Probabilistic graphical models with OpenMarkov, an open-source tool
Presenter:
Francisco Javier Díez, PhDDept. Artificial Intelligence, UNED, Madrid, Spain
Description
This course will introduce probabilistic graphical models (PGMs), such as Bayesian networks, influence diagrams and decision analysis networks, and discuss their advantages over traditional techniques; for example, influence diagrams and decision analysis networks are equivalent to decision trees containing thousands of branches, Markov influence diagrams can model state-transition problems without multiplying the number of states and decision analysis networks can evaluate large models with unordered decisions. OpenMarkov, an open-source tool, allows building PGMs for complex problems using a graphical user interface, without writing any code, such as spreadsheet formulas, macros or functions. For beginners, the course will be an introduction to medical diagnosis and decision making. For participants who have already conducted cost-effectiveness analyses it will be interesting to see that building and evaluating a PGM is easier, faster and less error-prone than building and debugging an equivalent model using a spreadsheet, a (Markov) decision tree or a programming language, such as R, MATLAB or C++. Participants are invited to bring their own laptops with OpenMarkov installed.
Content
- Outline and schedule (PDF)
- Slides (PDF, 13 MB) [updated: Nov. 2 2019, 23:55]
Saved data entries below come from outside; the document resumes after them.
/-- The MAU port: MPUT and MGET move groups of the port's fixed size (R129; the size is the model's free constant, log 16) to and from operand
memory, MRUN starts an operation and its fixed time. A parity error in what MGET reads replays the job (R177). -/
def Obligations.MauPort : Prop :=
  ∀ (s t : State) (r : Fin 1024) (f : AField) (iss : Issue) (k : Nat), let c := iss.before
    let m := (clusterAt t k).mau
    let x := (reedAt t r.val).core
    let o : MauOp := ⟨(sGet c f.s.val).toNat % 16, (sGet c f.s.val).toNat / 16 % 16, (sGet c f.s.val).toNat / 256 % 16, (sGet c f.s.val).toNat / 4096 % 16⟩
    Takes s t r iss 4 → coupledMau t r.val = some k →
    (MauIs s r 1 f → exec (.mput r f) s = .next (modCluster (acted t r 4 iss 0 x) k (fun q => { q with mau := { q.mau with
      mem := storeWrite q.mau.mem (64 * f.off.toNat) (regsBytes c f.a.val mauGroup) } }))) ∧
    (MauIs s r 2 f → ∃ y u, exec (.mget r ⟨f, false⟩) s = .next u ∧ reedAt u r.val = reedAt (acted t r 4 iss 0 y) r.val ∧
      (∀ i b, i < mauGroup → b < 64 → BitVec.ofNat 8 ((vGet y (f.a.val + i)).toNat / 2 ^ (8 * b)) = mauByte m (64 * f.off.toNat + 64 * i + b)) ∧
      (∀ j, j < f.a.val ∨ f.a.val + mauGroup ≤ j → vGet y j = vGet x j) ∧ { y with v := x.v } = x ∧
      (∀ n, clusterAt u n = clusterAt t n) ∧ { u with reeds := t.reeds, clusters := t.clusters } = t) ∧
    (MauIs s r 3 f → exec (.mrun r f) s = .next (modCluster (acted t r 4 iss 0 x) k (fun q => { q with mau := { q.mau with
      op := some o, acted := false, left := mauCycles q.mau o } }))) ∧
    (∀ n j, MauIs s r 2 f → reedJob t r.val = some (n, j) → j.stage = .running → j.replays = 0 → (∀ q ∈ unitReeds j.unit, (reedAt t q).defect = false) →
      ∃ u, exec (.mget r ⟨f, true⟩) s = .next u ∧ MauParity t u n j ∧ (clusterAt u k).mau = Mau.init)

/-- The operations of the MAU (R231): numbers, exponents, points, the modulus, the curve, the flags of the status word, and the wipe. What the spec
does not state is a free value: SETMOD of an even number, CHECKCURVE of a built-in curve (log 17). -/
def Obligations.MauOperations : Prop :=
  ∀ (s : State) (c : Fin 64) (o : MauOp), let m := (clusterAt s c.val).mau
    let x := mauReg m o.x
    let y := mauReg m o.y
    let number (v : Nat) : Mau := { mauSetReg m o.d v with isZero := decide (v = 0) }
    (∀ row ∈ mauRows, MauRuns s c row.code o → 0 < m.modulus → exec (row.instr c) s = .next (mauDid s c.val (number (row.result m o)))) ∧
    (MauRuns s c 4 o → ∃ v, exec (.mexp c) s = .next (mauDid s c.val (number v)) ∧
      (0 < m.modulus → v < m.modulus ∧ v % m.modulus = x ^ (y % 2 ^ classBits m.wclass) % m.modulus)) ∧
    (MauRuns s c 5 o → ∃ v, exec (.mexps c) s = .next (mauDid s c.val (number v)) ∧
      (0 < m.modulus → y < 2 ^ 64 → v < m.modulus ∧ v % m.modulus = x ^ y % m.modulus)) ∧
    (MauRuns s c 6 o → ∃ v, exec (.minv c) s = .next (mauDid s c.val (number v)) ∧
      (0 < m.modulus → v < m.modulus ∧ v % m.modulus = x ^ (m.modulus - 2) % m.modulus)) ∧
    (MauRuns s c 0 o → ∃ v, exec (.setmod c) s = .next (mauDid s c.val { m with modulus := v, wclass := widthClass v }) ∧ (x % 2 = 1 → v = x)) ∧
    (MauRuns s c 7 o → o.x ≠ 15 → exec (.curve c) s = .next (mauDid s c.val { m with
      curve := .builtin o.x, curveOk := false, lastCurve := 1, lastSlot := o.x })) ∧
    (MauRuns s c 7 o → o.x = 15 → exec (.curve c) s = .next (mauDid s c.val { m with
      curve := .loaded (mauReg m o.y) (mauReg m (o.y + 1)) (mauReg m (o.y + 2)) (mauReg m (o.y + 3)) (mauReg m (o.y + 4))
        (mauReg m (o.y + 5)) (mauReg m (o.y + 6))
      curveOk := false
      lastCurve := if m.lastCurve = 2 then 2 else 0 })) ∧
    (∀ row ∈ pointRows, MauRuns s c row.code o → let p := row.point m s.free o
      exec (row.instr c) s = .next (mauDid s c.val { mauSetReg (mauSetReg m o.d p.x) (o.d + 1) p.y with
        isZero := p.zero, onCurve := if row.checks then onSel m.curve p.x p.y else m.onCurve })) ∧
    (MauRuns s c 10 o → exec (.oncurve c) s = .next (mauDid s c.val { m with onCurve := onSel m.curve x (mauReg m (o.x + 1)) })) ∧
    (MauRuns s c 12 o → exec (.mr c) s = .next (mauDid s c.val { m with
      probPrime := if o.x = 15 then true else m.probPrime && millerRabin m.modulus x })) ∧
    (MauRuns s c 13 o → ∃ b, exec (.checkcurve c) s = .next (mauDid s c.val { m with curveOk := b }) ∧
      ∀ p a b' gx gy n h, m.curve = .loaded p a b' gx gy n h → b = checkCurve ⟨p, a, b', gx, gy, n, h⟩ s.free) ∧
    (MauRuns s c 14 o → exec (.wipe c) s = .next (mauDid s c.val { m with
      mem := [], modulus := 0, wclass := 0, curve := .none, onCurve := false, isZero := false, probPrime := false, curveOk := false,
      lastCurve := 0, lastSlot := 0xFFFF }))
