theorem startPut_inv (s : State) (e : Nat) (f : Flow) (n : NodeCfg) (h0 : Kept Q s) : Kept Q (startPut s e f n) := by
  unfold startPut
  have h1 := nodeOp_inv s .putOut f.sid e f.obj f.ext n h0
  split
  rename_i e1
  rw [e1] at h1
  dsimp only at h1 ⊢
  (repeat' (first | split | (simp (maxDischargeDepth := 40) only [opGrant_inv, opSend_inv, modFlow_inv, h1]; done)))

theorem dropContexts_inv (s : State) (f : Nat → CipherCtx → Bool) (h0 : Kept Q s) : Kept Q (dropContexts s f) := by
  unfold dropContexts
  simp only [modBore_inv, h0]

theorem endEpoch_inv (s : State) (sid : Nat) (h0 : Kept Q s) : Kept Q (endEpoch s sid) := by
  unfold endEpoch
  (repeat' (first | (simp (maxDischargeDepth := 40) only [dropContexts_inv, h0]; done) | split))

theorem startGet_inv (s : State) (e : Nat) (f : Flow) (n : NodeCfg) (h0 : Kept Q s) : Kept Q (startGet s e f n) := by
  unfold startGet
  simp (maxDischargeDepth := 40) only [nodeOp_inv, modFlow_inv, opSend_inv, opCredit_inv, modOp_inv, h0]

theorem startFlow_inv (s : State) (e : Nat) (h0 : Kept Q s) : Kept Q (startFlow s e) := by
  unfold startFlow
  (repeat' (first | (simp (maxDischargeDepth := 40) only [startPut_inv, startGet_inv, h0]; done) | split))

theorem startWaiting_inv (s : State) (h0 : Kept Q s) : Kept Q (startWaiting s) := by
  unfold startWaiting
  (repeat' (first | (simp (maxDischargeDepth := 40) +contextual only [inv_foldl, implies_true, startFlow_inv, h0]; done) | split | (simp only []; split)))

theorem takeEpoch_inv (s : State) (sid : Nat) (h0 : Kept Q s) : Kept Q (takeEpoch s sid) := by
  unfold takeEpoch
  (repeat' (first | (simp (maxDischargeDepth := 40) only [inv_ite, mirror_inv, modStream_inv, endEpoch_inv, ctlDoneMirrored_inv, h0]; done) | split))

theorem wipeContexts_inv (s : State) (i : Nat) (h0 : Kept Q s) : Kept Q (wipeContexts s i) := by
  unfold wipeContexts
  simp only [modBore_inv, h0]

theorem epochBoundary_inv (s : State) (sid : Nat) (h0 : Kept Q s) : Kept Q (epochBoundary s sid) := by
  unfold epochBoundary
  (repeat' (first | (simp (maxDischargeDepth := 40) only [takeEpoch_inv, h0]; done) | split))

theorem finishDestroy_inv (s : State) (i : Nat) (h0 : Kept Q s) : Kept Q (finishDestroy s i) := by
  unfold finishDestroy
  (repeat' (first | (simp (maxDischargeDepth := 40) +contextual only [inv_ite, inv_foldl, inv_mk, inv_clock, inv_mem, inv_wait, inv_queue, inv_shape, shape_ports, shape_wch, shape_lcs, shape_dgp, and_self, implies_true, freeSlot_inv, wipeContexts_inv, mirror_inv, admDoneMirrored_inv, h0]; done) | split | (simp only []; split)))

theorem newFlow_inv (s : State) (f : Flow) (h0 : Kept Q s) : Kept Q (newFlow s f).2 := by
  unfold newFlow
  simp only [modBore_inv, h0]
- Hands-on exercises (PDF)
Attendants must install version 0.3.2 of OpenMarkov.
We recommend printing the outline and the exercices (on paper) and practicing with OpenMarkov's tutorial before attending the course.
Additional information
Short bio
F. J. Díez is full professor of artificial intelligence at UNED, the largest Spanish university. In his PhD thesis he built DIAVAL, one of the first Bayesian networks for medicine. He has been principal investigator in several national and international projects and published his work in some the most relevant journals of AI, including Artificial Intelligence and Artificial Intelligence in Medicine, and health decision analysis, such as Medical Decision Making and Pharmacoeconomics. He is the leader of a research group that built OpenMarkov, an open-source tool for PGMs, especially tailored to medicine, which has been used in more than 30 countries. He has been teaching probabilistic graphical models to computer science students for 25 years. He is the director of a modular program that has taught around 2,000 health professionals since 1996.
Selected publications (in the recommended order of reading):
- M. Arias, F. J. Díez (2014) The problem of embedded decision nodes in cost-effectiveness decision trees. Pharmacoeconomics 32:1141-1145.
- M. Arias, F. J. Díez (2015) Cost-effectiveness analysis with influence diagrams. Methods of Information in Medicine 54:353-358.
- F. J. Díez, M. Yebra, I. Bermejo, et al. (2017) Markov influence diagrams: a graphical tool for cost-effectiveness analysis. Medical Decision Making 37:183-195.
- F. J. Díez, M. Luque, I. Bermejo (2018) Decision analysis networks. International Journal of Approximate Reasoning 96:1-17.
- J. Pérez-Martín, I. Bermejo, F. J. Díez (2019) Evaluation of Markov models with discontinuities. Medical Decision Making 39:414-420.
- F. J. Díez, M. Luque, M. Arias, J. Pérez-Martín (2019) Cost-effectiveness analysis with unordered decisions.
- J. Pérez-Martín, M. A. Artaso, F. J. Díez (2017) Cost-effectiveness of pediatric bilateral cochlear implantation in Spain. Laryngoscope 127:2866–2872.
- M. Luque, F. J. Díez, C. Disdier (2016) Optimal sequence of tests for the mediastinal staging of non-small cell lung cancer. BMC Medical Informatics and Decision Making 16:1-14.